== HOW TO COMPLETE THIS TASK ==
Using the data beneath this instruction, retype only the lines from the one that contains "bits of the CRC register (R293). -/" down to the one that contains "def crc16 (bs", both included, exactly as they appear.

== PROVIDED RECORDS ==
-- ==== Sys2Proof/Machine/Onfi.lean ====
section
/-! DEFINITION. The decoder unit's table-driven operations ONFIDEC and VIDDEC (spec/45_onfi_vendor.md). The
offsets, the CRC and the vendor tables are the ones R290, R293 and R300 state; the spec marks them as general
knowledge (spec/93_implementation_defined.md G3 to G7; notes/assumptions/16.md). -/

namespace Sys2Proof.Machine

/-! ### ONFIDEC -/

/-- Byte `o` of a parameter page. -/
def pageByte (page : List Byte) (o : Nat) : Byte := page.getD o 0

/-- `le(o, 2)` (R86, R290). -/
def pageHalf (page : List Byte) (o : Nat) : Half := pageByte page (o + 1) ++ pageByte page o

/-- `le(o, 4)` (R86, R290). -/
def pageWord (page : List Byte) (o : Nat) : Word :=
  wordOfBytes (pageByte page o) (pageByte page (o + 1)) (pageByte page (o + 2)) (pageByte page (o + 3))

/-- One bit of the CRC register (R293). -/
def crcBit (c : Half) : Half := if c.getLsbD 15 then (c <<< 1) ^^^ 0x8005 else c <<< 1

/-- `n` bits of the CRC register (R293). -/
def crcBits : Nat → Half → Half
  | 0, c => c
  | n + 1, c => crcBits n (crcBit c)

/-- One byte of the CRC (R293). -/
def crcByte (c : Half) (b : Byte) : Half := crcBits 8 (c ^^^ (b.setWidth 16 <<< 8))

/-- `crc16(bytes)` (R293). -/
def crc16 (bs : List Byte) : Half := bs.foldl crcByte 0x4F4E

/-- The page begins with "ONFI" (R290). -/
def pageSigOk (page : List Byte) : Bool := page.take 4 == [0x4F, 0x4E, 0x46, 0x49]

/-- CRC_CALC, over bytes 0 to 253 (R290, R293). -/
def pageCrc (page : List Byte) : Half := crc16 (page.take 254)

/-- The CRC of the page matches the one stored in it (R290). -/
def pageCrcOk (page : List Byte) : Bool := decide (pageCrc page = pageHalf page 254)

/-- The seven GEO registers from the page (R290 to R292). -/
def pageDevice (page : List Byte) (d : Device) : Device :=
  { d with
    pageBytes := pageWord page 80
    spareBytes := pageHalf page 84
    pagesPerBlock := pageWord page 92
    blocksPerLun := pageWord page 96
    lunCount := pageByte page 100
    rowCycles := (pageByte page 101).extractLsb' 0 4
    colCycles := (pageByte page 101).extractLsb' 4 4
    bitsPerCell := pageByte page 102
    badBlocks := pageHalf page 103
    programsPerPage := pageByte page 110 }

/-- ONFI_REV_FEAT, ONFI_TIMING and ONFI_CHECK from the page (R290). -/
def pageOnfi (page : List Byte) : OnfiRegs :=
  { revision := pageHalf page 4
    features := pageHalf page 6
    timingModes := pageHalf page 129
    crcStored := pageHalf page 254
    sigOk := pageSigOk page
    crcOk := pageCrcOk page
    crcCalc := pageCrc page }

/-- ONFIDEC's result: SIG_OK in bit 0, CRC_OK in bit 1 (R290). -/
def pageResult (page : List Byte) : Word := ofBit 32 (pageSigOk page) ||| (ofBit 32 (pageCrcOk page) <<< 1)

/-- ONFIDEC (R290): refused also while INIT_DONE = 1 or with N < 256 (R260); bytes past 255 are ignored. -/
def execOnfidec (s : State) : Host.Outcome State Fault Refusal :=
  if s.decRefused || s.dev.initDone || decide (s.dec.len.toNat < 256) then .next (refuseOp 5 s)
  else withBytes s s.operandAt 256 (fun page =>
    completeOp 5 (pageResult page) { s with dev := pageDevice page s.dev, onfi := pageOnfi page })

/-! ### VIDDEC -/

/-- Bits `lo + n - 1 : lo` of an ID byte, as a number. -/
def idField (b : Byte) (lo n : Nat) : Nat := (b.extractLsb' lo n).toNat

/-- block_bytes, 65536 << B[3][5:4] (R300). -/
def vidBlockBytes (b3 : Byte) : Nat := 65536 <<< idField b3 4 2

/-- plane_bytes, 8388608 << B[4][6:4] (R300). -/
def vidPlaneBytes (b4 : Byte) : Nat := 8388608 <<< idField b4 4 3

/-- VID0 to VID3 from bytes 2, 3 and 4 of an ID (R300, R302). -/
def vidRegs (b2 b3 b4 : Byte) : VidRegs :=
  { chips := BitVec.ofNat 8 (1 <<< idField b2 0 2)
    cellLevels := BitVec.ofNat 8 (2 <<< idField b2 2 2)
    simPages := BitVec.ofNat 8 (1 <<< idField b2 4 2)
    interleave := b2.getLsbD 6
    cacheProg := b2.getLsbD 7
    pageBytes := BitVec.ofNat 32 (1024 <<< idField b3 0 2)
    blockBytes := BitVec.ofNat 32 (vidBlockBytes b3)
    busWidth := if b3.getLsbD 6 then 16 else 8
    planes := BitVec.ofNat 8 (1 <<< idField b4 2 2)
    blocksPerPlane := BitVec.ofNat 16 (vidPlaneBytes b4 / vidBlockBytes b3) }

/-- VIDDEC (R300): refused also with N < 5 (R260); it reads only B[2], B[3] and B[4], and writes no GEO
register (R301). -/
def execViddec (s : State) : Host.Outcome State Fault Refusal :=
  if s.decRefused || decide (s.dec.len.toNat < 5) then .next (refuseOp 6 s)
  else withBytes s (s.operandAt + 2) 3 (fun bs =>
    completeOp 6 1 { s with vid := vidRegs (bs.getD 0 0) (bs.getD 1 0) (bs.getD 2 0) })

end Sys2Proof.Machine
end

== SOLUTION TO THIS TASK ==
/-- `n` bits of the CRC register (R293). -/
def crcBits : Nat → Half → Half
  | 0, c => c
  | n + 1, c => crcBits n (crcBit c)

/-- One byte of the CRC (R293). -/
def crcByte (c : Half) (b : Byte) : Half := crcBits 8 (c ^^^ (b.setWidth 16 <<< 8))

/-- `crc16(bytes)` (R293). -/
def crc16 (bs : List Byte) : Half := bs.foldl crcByte 0x4F4E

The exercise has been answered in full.